It’s the end of National Vegetarian Week, which for most of us has slipped under the radar like a slimy pile of Italian rice, so I’m punting out some of my opinions on the idea of vegetarianism and what that means to me personally and as a food business owner.
I’m a big meat eater. Meaning, I love the taste of high quality meat, which is cooked to perfection. It just gives me so much pleasure to eat it. But I stick to asking myself some basic questions when consuming such a readily available product.
1. Would I be willing to kill and butcher what I'm eating? (I've done a fair amount of this, but should do more.)
2. Did the animal have a good life? If not, don’t fuel an industry that revolves around animal cruelty.
3. Did that animal deserve to die for your pleasure, and was the meat handled with the upmost respect? If not, don’t swallow the guilt of over cooked, chewy steak!
Obviously as a meat eater I’m prone to wolfing down the odd bit of dirty dead animal, that kebab on a drunken night out, at some dinner party, or in certain restaurants when I’m too lazy to avoid meat that isn’t necessarily free range. I’m guilty and I hold up my bloody hands and step down from the moral high ground. I want to voice my opinion that it’s not always the fault of the meat eater and I want to propose that restaurants try a bit harder on the vegetarian options, which is too often an after thought, considered a lesser dish than the meat and fish.
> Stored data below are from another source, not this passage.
-- ==== Sys2Proof/Certificates/Slice0/Frames.lean ====
section
/-! DEFINITION. The words the frame claims use: which of the 61 instructions an opcode row belongs to, where its operand is,
and what the spec's tables say it may change (spec/10_state.md R21, R22, R37, R45 to R47; spec/20_memory.md R68). -/

namespace Sys2Proof.Machine

/-- The 61 instructions (R98), each with all its forms. -/
inductive Op where
  | brset | brclr | bset | bclr | bra | brn | bhi | bls | bcc | bcs | bne | beq
  | bhcc | bhcs | bpl | bmi | bmc | bms | bil | bih | bsr | neg | com | lsr
  | ror | asr | lsl | rol | dec | inc | tst | clr | rti | rts | swi | stop
  | wait | tax | clc | sec | cli | sei | rsp | nop | txa | sub | cmp | sbc
  | cpx | and | bit | lda | sta | eor | adc | ora | add | jmp | jsr | ldx
  | stx
  deriving DecidableEq, Repr

/-- Where the operand of a form is. -/
inductive Place where
  /-- none, or a branch offset -/
  | none
  | regA
  | regX
  | imm
  | mem (mode : Mode)
  deriving DecidableEq, Repr

/-- The instruction a row is a form of. -/
def opOf (i : Instr) : Op :=
  match i with
  | .brset _ _ _ => .brset
  | .brclr _ _ _ => .brclr
  | .bset _ _ => .bset
  | .bclr _ _ => .bclr
  | .bra _ => .bra
  | .brn _ => .brn
  | .bhi _ => .bhi
  | .bls _ => .bls
  | .bcc _ => .bcc
  | .bcs _ => .bcs
  | .bne _ => .bne
  | .beq _ => .beq
  | .bhcc _ => .bhcc
  | .bhcs _ => .bhcs
  | .bpl _ => .bpl
  | .bmi _ => .bmi
  | .bmc _ => .bmc
  | .bms _ => .bms
  | .bil _ => .bil
  | .bih _ => .bih
  | .bhs _ => .bcc
  | .blo _ => .bcs
  | .bsr _ => .bsr
  | .negDir _ => .neg
  | .nega => .neg
  | .negx => .neg
  | .negIx1 _ => .neg
  | .negIx => .neg
  | .comDir _ => .com
  | .coma => .com
  | .comx => .com
  | .comIx1 _ => .com
  | .comIx => .com
  | .lsrDir _ => .lsr
  | .lsra => .lsr
  | .lsrx => .lsr
  | .lsrIx1 _ => .lsr
  | .lsrIx => .lsr
  | .rorDir _ => .ror
  | .rora => .ror
  | .rorx => .ror
  | .rorIx1 _ => .ror
  | .rorIx => .ror
  | .asrDir _ => .asr
  | .asra => .asr
  | .asrx => .asr
  | .asrIx1 _ => .asr
  | .asrIx => .asr
  | .lslDir _ => .lsl
  | .aslDir _ => .lsl
  | .lsla => .lsl
  | .asla => .lsl
  | .lslx => .lsl
  | .aslx => .lsl
  | .lslIx1 _ => .lsl
  | .aslIx1 _ => .lsl
  | .lslIx => .lsl
  | .aslIx => .lsl
  | .rolDir _ => .rol
  | .rola => .rol
  | .rolx => .rol
  | .rolIx1 _ => .rol
  | .rolIx => .rol
  | .decDir _ => .dec
  | .deca => .dec
  | .decx => .dec
  | .decIx1 _ => .dec
  | .decIx => .dec
  | .incDir _ => .inc
  | .inca => .inc
  | .incx => .inc
  | .incIx1 _ => .inc
  | .incIx => .inc
  | .tstDir _ => .tst
  | .tsta => .tst
  | .tstx => .tst
  | .tstIx1 _ => .tst
  | .tstIx => .tst
  | .clrDir _ => .clr
  | .clra => .clr
  | .clrx => .clr
  | .clrIx1 _ => .clr
  | .clrIx => .clr
  | .rti => .rti
  | .rts => .rts
  | .swi => .swi
  | .stop => .stop
  | .wait => .wait
  | .tax => .tax
  | .clc => .clc
  | .sec => .sec
  | .cli => .cli
  | .sei => .sei
  | .rsp => .rsp
  | .nop => .nop
  | .txa => .txa
  | .subImm _ => .sub
  | .subDir _ => .sub
  | .subExt _ => .sub
  | .subIx2 _ => .sub
  | .subIx1 _ => .sub
  | .subIx => .sub
  | .cmpImm _ => .cmp
  | .cmpDir _ => .cmp
  | .cmpExt _ => .cmp
  | .cmpIx2 _ => .cmp
  | .cmpIx1 _ => .cmp
  | .cmpIx => .cmp
  | .sbcImm _ => .sbc
  | .sbcDir _ => .sbc
  | .sbcExt _ => .sbc
  | .sbcIx2 _ => .sbc
  | .sbcIx1 _ => .sbc
  | .sbcIx => .sbc
  | .cpxImm _ => .cpx
  | .cpxDir _ => .cpx
  | .cpxExt _ => .cpx
  | .cpxIx2 _ => .cpx
  | .cpxIx1 _ => .cpx
  | .cpxIx => .cpx
  | .andImm _ => .and
  | .andDir _ => .and
  | .andExt _ => .and
  | .andIx2 _ => .and
  | .andIx1 _ => .and
  | .andIx => .and
  | .bitImm _ => .bit
  | .bitDir _ => .bit
  | .bitExt _ => .bit
  | .bitIx2 _ => .bit
  | .bitIx1 _ => .bit
  | .bitIx => .bit
  | .ldaImm _ => .lda
  | .ldaDir _ => .lda
  | .ldaExt _ => .lda
  | .ldaIx2 _ => .lda
  | .ldaIx1 _ => .lda
  | .ldaIx => .lda
  | .staDir _ => .sta
  | .staExt _ => .sta
  | .staIx2 _ => .sta
  | .staIx1 _ => .sta
  | .staIx => .sta
  | .eorImm _ => .eor
  | .eorDir _ => .eor
  | .eorExt _ => .eor
  | .eorIx2 _ => .eor
  | .eorIx1 _ => .eor
  | .eorIx => .eor
  | .adcImm _ => .adc
  | .adcDir _ => .adc
  | .adcExt _ => .adc
  | .adcIx2 _ => .adc
  | .adcIx1 _ => .adc
  | .adcIx => .adc
  | .oraImm _ => .ora
  | .oraDir _ => .ora
  | .oraExt _ => .ora
  | .oraIx2 _ => .ora
  | .oraIx1 _ => .ora
  | .oraIx => .ora
  | .addImm _ => .add
  | .addDir _ => .add
  | .addExt _ => .add
  | .addIx2 _ => .add
  | .addIx1 _ => .add
  | .addIx => .add
  | .jmpDir _ => .jmp
  | .jmpExt _ => .jmp
  | .jmpIx2 _ => .jmp
  | .jmpIx1 _ => .jmp
  | .jmpIx => .jmp
  | .jsrDir _ => .jsr
  | .jsrExt _ => .jsr
  | .jsrIx2 _ => .jsr
  | .jsrIx1 _ => .jsr
  | .jsrIx => .jsr
  | .ldxImm _ => .ldx
  | .ldxDir _ => .ldx
  | .ldxExt _ => .ldx
  | .ldxIx2 _ => .ldx
  | .ldxIx1 _ => .ldx
  | .ldxIx => .ldx
  | .stxDir _ => .stx
  | .stxExt _ => .stx
  | .stxIx2 _ => .stx
  | .stxIx1 _ => .stx
  | .stxIx => .stx

/-- Where a row's operand is. -/
def placeOf (i : Instr) : Place :=
  match i with
  | .brset _ d _ => .mem (.dir d)
  | .brclr _ d _ => .mem (.dir d)
  | .bset _ d => .mem (.dir d)
  | .bclr _ d => .mem (.dir d)
  | .bra _ => .none
  | .brn _ => .none
  | .bhi _ => .none
  | .bls _ => .none
  | .bcc _ => .none
  | .bcs _ => .none
  | .bne _ => .none
  | .beq _ => .none
  | .bhcc _ => .none
  | .bhcs _ => .none
  | .bpl _ => .none
  | .bmi _ => .none
  | .bmc _ => .none
  | .bms _ => .none
  | .bil _ => .none
  | .bih _ => .none
  | .bhs _ => .none
  | .blo _ => .none
  | .bsr _ => .none
  | .negDir d => .mem (.dir d)
  | .nega => .regA
  | .negx => .regX
  | .negIx1 o => .mem (.ix1 o)
  | .negIx => .mem .ix
  | .comDir d => .mem (.dir d)
  | .coma => .regA
  | .comx => .regX
  | .comIx1 o => .mem (.ix1 o)
  | .comIx => .mem .ix
  | .lsrDir d => .mem (.dir d)
  | .lsra => .regA
  | .lsrx => .regX
  | .lsrIx1 o => .mem (.ix1 o)
  | .lsrIx => .mem .ix
  | .rorDir d => .mem (.dir d)
  | .rora => .regA
  | .rorx => .regX
  | .rorIx1 o => .mem (.ix1 o)
  | .rorIx => .mem .ix
  | .asrDir d => .mem (.dir d)
  | .asra => .regA
  | .asrx => .regX
  | .asrIx1 o => .mem (.ix1 o)
  | .asrIx => .mem .ix
  | .lslDir d => .mem (.dir d)
  | .aslDir d => .mem (.dir d)
  | .lsla => .regA
  | .asla => .regA
  | .lslx => .regX
  | .aslx => .regX
  | .lslIx1 o => .mem (.ix1 o)
  | .aslIx1 o => .mem (.ix1 o)
  | .lslIx => .mem .ix
  | .aslIx => .mem .ix
  | .rolDir d => .mem (.dir d)
  | .rola => .regA
  | .rolx => .regX
  | .rolIx1 o => .mem (.ix1 o)
  | .rolIx => .mem .ix
  | .decDir d => .mem (.dir d)
  | .deca => .regA
  | .decx => .regX
  | .decIx1 o => .mem (.ix1 o)
  | .decIx => .mem .ix
  | .incDir d => .mem (.dir d)
  | .inca => .regA
  | .incx => .regX
  | .incIx1 o => .mem (.ix1 o)
  | .incIx => .mem .ix
  | .tstDir d => .mem (.dir d)
  | .tsta => .regA
  | .tstx => .regX
  | .tstIx1 o => .mem (.ix1 o)
  | .tstIx => .mem .ix
  | .clrDir d => .mem (.dir d)
  | .clra => .regA
  | .clrx => .regX
  | .clrIx1 o => .mem (.ix1 o)
  | .clrIx => .mem .ix
  | .rti => .none
  | .rts => .none
  | .swi => .none
  | .stop => .none
  | .wait => .none
  | .tax => .none
  | .clc => .none
  | .sec => .none
  | .cli => .none
  | .sei => .none
  | .rsp => .none
  | .nop => .none
  | .txa => .none
  | .subImm _ => .imm
  | .subDir d => .mem (.dir d)
  | .subExt a => .mem (.ext a)
  | .subIx2 o => .mem (.ix2 o)
  | .subIx1 o => .mem (.ix1 o)
  | .subIx => .mem .ix
  | .cmpImm _ => .imm
  | .cmpDir d => .mem (.dir d)
  | .cmpExt a => .mem (.ext a)
  | .cmpIx2 o => .mem (.ix2 o)
  | .cmpIx1 o => .mem (.ix1 o)
  | .cmpIx => .mem .ix
  | .sbcImm _ => .imm
  | .sbcDir d => .mem (.dir d)
  | .sbcExt a => .mem (.ext a)
  | .sbcIx2 o => .mem (.ix2 o)
  | .sbcIx1 o => .mem (.ix1 o)
  | .sbcIx => .mem .ix
  | .cpxImm _ => .imm
  | .cpxDir d => .mem (.dir d)
  | .cpxExt a => .mem (.ext a)
  | .cpxIx2 o => .mem (.ix2 o)
  | .cpxIx1 o => .mem (.ix1 o)
  | .cpxIx => .mem .ix
  | .andImm _ => .imm
  | .andDir d => .mem (.dir d)
  | .andExt a => .mem (.ext a)
  | .andIx2 o => .mem (.ix2 o)
  | .andIx1 o => .mem (.ix1 o)
  | .andIx => .mem .ix
  | .bitImm _ => .imm
  | .bitDir d => .mem (.dir d)
  | .bitExt a => .mem (.ext a)
  | .bitIx2 o => .mem (.ix2 o)
  | .bitIx1 o => .mem (.ix1 o)
  | .bitIx => .mem .ix
  | .ldaImm _ => .imm
  | .ldaDir d => .mem (.dir d)
  | .ldaExt a => .mem (.ext a)
  | .ldaIx2 o => .mem (.ix2 o)
  | .ldaIx1 o => .mem (.ix1 o)
  | .ldaIx => .mem .ix
  | .staDir d => .mem (.dir d)
  | .staExt a => .mem (.ext a)
  | .staIx2 o => .mem (.ix2 o)
  | .staIx1 o => .mem (.ix1 o)
  | .staIx => .mem .ix
  | .eorImm _ => .imm
  | .eorDir d => .mem (.dir d)
  | .eorExt a => .mem (.ext a)
  | .eorIx2 o => .mem (.ix2 o)
  | .eorIx1 o => .mem (.ix1 o)
  | .eorIx => .mem .ix
  | .adcImm _ => .imm
  | .adcDir d => .mem (.dir d)
  | .adcExt a => .mem (.ext a)
  | .adcIx2 o => .mem (.ix2 o)
  | .adcIx1 o => .mem (.ix1 o)
  | .adcIx => .mem .ix
  | .oraImm _ => .imm
  | .oraDir d => .mem (.dir d)
  | .oraExt a => .mem (.ext a)
  | .oraIx2 o => .mem (.ix2 o)
  | .oraIx1 o => .mem (.ix1 o)
  | .oraIx => .mem .ix
  | .addImm _ => .imm
  | .addDir d => .mem (.dir d)
  | .addExt a => .mem (.ext a)
  | .addIx2 o => .mem (.ix2 o)
  | .addIx1 o => .mem (.ix1 o)
  | .addIx => .mem .ix
  | .jmpDir d => .mem (.dir d)
  | .jmpExt a => .mem (.ext a)
  | .jmpIx2 o => .mem (.ix2 o)
  | .jmpIx1 o => .mem (.ix1 o)
  | .jmpIx => .mem .ix
  | .jsrDir d => .mem (.dir d)
  | .jsrExt a => .mem (.ext a)
  | .jsrIx2 o => .mem (.ix2 o)
  | .jsrIx1 o => .mem (.ix1 o)
  | .jsrIx => .mem .ix
  | .ldxImm _ => .imm
  | .ldxDir d => .mem (.dir d)
  | .ldxExt a => .mem (.ext a)
  | .ldxIx2 o => .mem (.ix2 o)
  | .ldxIx1 o => .mem (.ix1 o)
  | .ldxIx => .mem .ix
  | .stxDir d => .mem (.dir d)
  | .stxExt a => .mem (.ext a)
  | .stxIx2 o => .mem (.ix2 o)
  | .stxIx1 o => .mem (.ix1 o)
  | .stxIx => .mem .ix

/-- The read/modify/write instructions that write their operand back: all but TST (R201, R213). -/
def modifies (op : Op) : Bool :=
  match op with
  | .neg | .com | .lsr | .ror | .asr | .lsl | .rol | .dec | .inc | .clr => true
  | _ => false

/-- The instructions that write A (R21). -/
def writesA (i : Instr) : Bool :=
  match opOf i with
  | .adc | .add | .and | .eor | .ora | .sbc | .sub | .lda | .txa | .rti => true
  | op => modifies op && placeOf i == .regA

/-- The instructions that write X (R22). -/
def writesX (i : Instr) : Bool :=
  match opOf i with
  | .ldx | .tax | .rti => true
  | op => modifies op && placeOf i == .regX

/-- The instructions that may leave the PC elsewhere than at the next instruction. -/
def transfersControl (op : Op) : Bool :=
  match op with
  | .jmp | .jsr | .bsr | .rts | .rti | .swi => true
  | .brset | .brclr | .bra | .brn | .bhi | .bls | .bcc | .bcs | .bne | .beq => true
  | .bhcc | .bhcs | .bpl | .bmi | .bmc | .bms | .bil | .bih => true
  | _ => false

/-- The stack pointer `k` pushes lower. -/
def spBelow (c : Config) (k : Nat) (sp : Addr) : Addr :=
  match k with
  | 0 => sp
  | j + 1 => spDown c (spBelow c j sp)

/-- The stack pointer `k` pulls higher. -/
def spAbove (c : Config) (k : Nat) (sp : Addr) : Addr :=
  match k with
  | 0 => sp
  | j + 1 => spUp c (spAbove c j sp)

/-- What an instruction does to the stack pointer (R37). -/
def spAfter (i : Instr) (s : State) : Addr :=
  match opOf i with
  | .bsr | .jsr => spBelow s.cfg 2 s.sp
  | .swi => spBelow s.cfg 5 s.sp
  | .rts => spAbove s.cfg 2 s.sp
  | .rti => spAbove s.cfg 5 s.sp
  | .rsp => 0x7F
  | _ => s.sp

/-- The effective address of the operand, where the operand is in memory. -/
def operandAddress (i : Instr) (s : State) : List Addr :=
  match placeOf i with
  | .mem mode => [ea mode s]
  | .none | .regA | .regX | .imm => []

/-- The addresses an instruction stores to, computed as its meaning computes them (R68): the effective address, or the
stack slots. -/
def storesTo (i : Instr) (s : State) : List Addr :=
  match opOf i with
  | .sta | .stx | .bset | .bclr => operandAddress i s
  | .neg | .com | .lsr | .ror | .asr | .lsl | .rol | .dec | .inc | .clr => operandAddress i s
  | .jsr | .bsr => [s.sp, spBelow s.cfg 1 s.sp]
  | .swi => [s.sp, spBelow s.cfg 1 s.sp, spBelow s.cfg 2 s.sp, spBelow s.cfg 3 s.sp, spBelow s.cfg 4 s.sp]
  | _ => []

/-- What R47 says of one flag. -/
inductive FlagEffect where
  /-- `-`, not affected -/
  | kept
  /-- `*`, by the result -/
  | result
  /-- `0` -/
  | cleared
  /-- `1` -/
  | set
  deriving DecidableEq, Repr

/-- A row of R47: H, I, N, Z, C. -/
structure FlagRow where
  h : FlagEffect
  i : FlagEffect
  n : FlagEffect
  z : FlagEffect
  c : FlagEffect
  deriving DecidableEq, Repr

/-- The table of R47. -/
def flagRow (op : Op) : FlagRow :=
  match op with
  | .adc | .add => ⟨.result, .kept, .result, .result, .result⟩
  | .sub | .sbc | .cmp | .cpx => ⟨.kept, .kept, .result, .result, .result⟩
  | .and | .bit | .eor | .ora | .lda | .ldx | .sta | .stx => ⟨.kept, .kept, .result, .result, .kept⟩
  | .neg | .asr | .lsl | .rol | .ror => ⟨.kept, .kept, .result, .result, .result⟩
  | .com => ⟨.kept, .kept, .result, .result, .set⟩
  | .lsr => ⟨.kept, .kept, .cleared, .result, .result⟩
  | .dec | .inc | .tst => ⟨.kept, .kept, .result, .result, .kept⟩
  | .clr => ⟨.kept, .kept, .cleared, .set, .kept⟩
  | .brset | .brclr => ⟨.kept, .kept, .kept, .kept, .result⟩
  | .clc => ⟨.kept, .kept, .kept, .kept, .cleared⟩
  | .sec => ⟨.kept, .kept, .kept, .kept, .set⟩
  | .cli | .stop | .wait => ⟨.kept, .cleared, .kept, .kept, .kept⟩
  | .sei | .swi => ⟨.kept, .set, .kept, .kept, .kept⟩
  | .rti => ⟨.result, .result, .result, .result, .result⟩
  | .jmp | .jsr | .bsr | .rts | .nop | .rsp | .tax | .txa | .bset | .bclr => ⟨.kept, .kept, .kept, .kept, .kept⟩
  | .bra | .brn | .bhi | .bls | .bcc | .bcs | .bne | .beq => ⟨.kept, .kept, .kept, .kept, .kept⟩
  | .bhcc | .bhcs | .bpl | .bmi | .bmc | .bms | .bil | .bih => ⟨.kept, .kept, .kept, .kept, .kept⟩

/-- Whether a flag went from one value to another as a table entry says. -/
def FlagEffect.Allows (e : FlagEffect) (before after : Bool) : Prop :=
  match e with
  | .kept => after = before
  | .result => True
  | .cleared => after = false
  | .set => after = true

end Sys2Proof.Machine
end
Please not another badly made risotto, I wince every time I see it on the menu. It’s simply a sorry excuse for a vegetarian option, there’s no reason why restaurants can’t produce something that is great and meat free.
I’d expect after Rene Redzeppi being at the helm of the advancement of European cuisine, there’d be a trickle down effect delivering vegetables into the mainstream or into high street chains, but it still isn’t happening. It seems ridiculous that vegetarianism is still stigmatised in the mainstream, like we're stuck in some 90's Linda Mccartney add where it's only for wishy washy yoghurt weaving hippies. Even the awareness for national vegetarian week has been low key, we have some amazingly varied textures and flavours in our produce that is grown right here and we should be shouting it from our roof top gardens.
In the UK we do have a few hero’s when it comes to seasonal veg done well, with Simon Rogan (Fera & L'Enclume) and Robin Gill (The Dairy, The Manor & Paradise Garage) leading the way. We also have some Westcountry hero’s of our own, with The Ethicurean and Riverford springing to mind. In Devon we have Otter Farm, Trill Farm, Shillingford Organic, River Cottage, Maddocks Farm & Ashburton Husbandry School championing the humble vegetable. We are producing some of the best shit in the world, yet I’m still unable to find them in our local restaurants being showcased as vegetarian dishes. There are restaurants in London, for example, The Palomar or Berber & Q, who are serving up a whole charred Cauliflower, but it seems us Devonians don’t have the stomach for such a thing. Even with the mighty Ottolenghi pushing this beast of a Brassica for years, it’s still perceived as a farty vegetable not fit for the dining-out experience.
Over the last two years I’ve been lapping up the Anna Jones book; A Modern Way to Eat. It’s enabled my wife and I to actually commit to being vegetarian during the week at home. And it’s great to see Anna is now writing for the Guardian. When it comes to dining out, the sad reality is we’re better off buying a weekly Riverford Veg box and cooking ourselves, as the standard of food is so poor for vegetarians.
In the bakery, we’re not so great either. We try to offer half of our savoury menu as vegetarian, although we only have five things to choose from and it hasn’t changed for a while. However we do our best to offer flavour and affordability, we also try to buy as much locally as possible, but fail to sync with seasonality (I do hope to change this over the coming year).
But the next time I see fucking Risotto on the menu, I may just go for the jugular and give the establishment a slap in the face with a wet rotten fish. Seriously, it needs to be stopped and the best way to do this is to refuse to order it, and insist that the chef cooks you something else. Perhaps they’ll then gain the skills, creativity and confidence to expand their meat free options.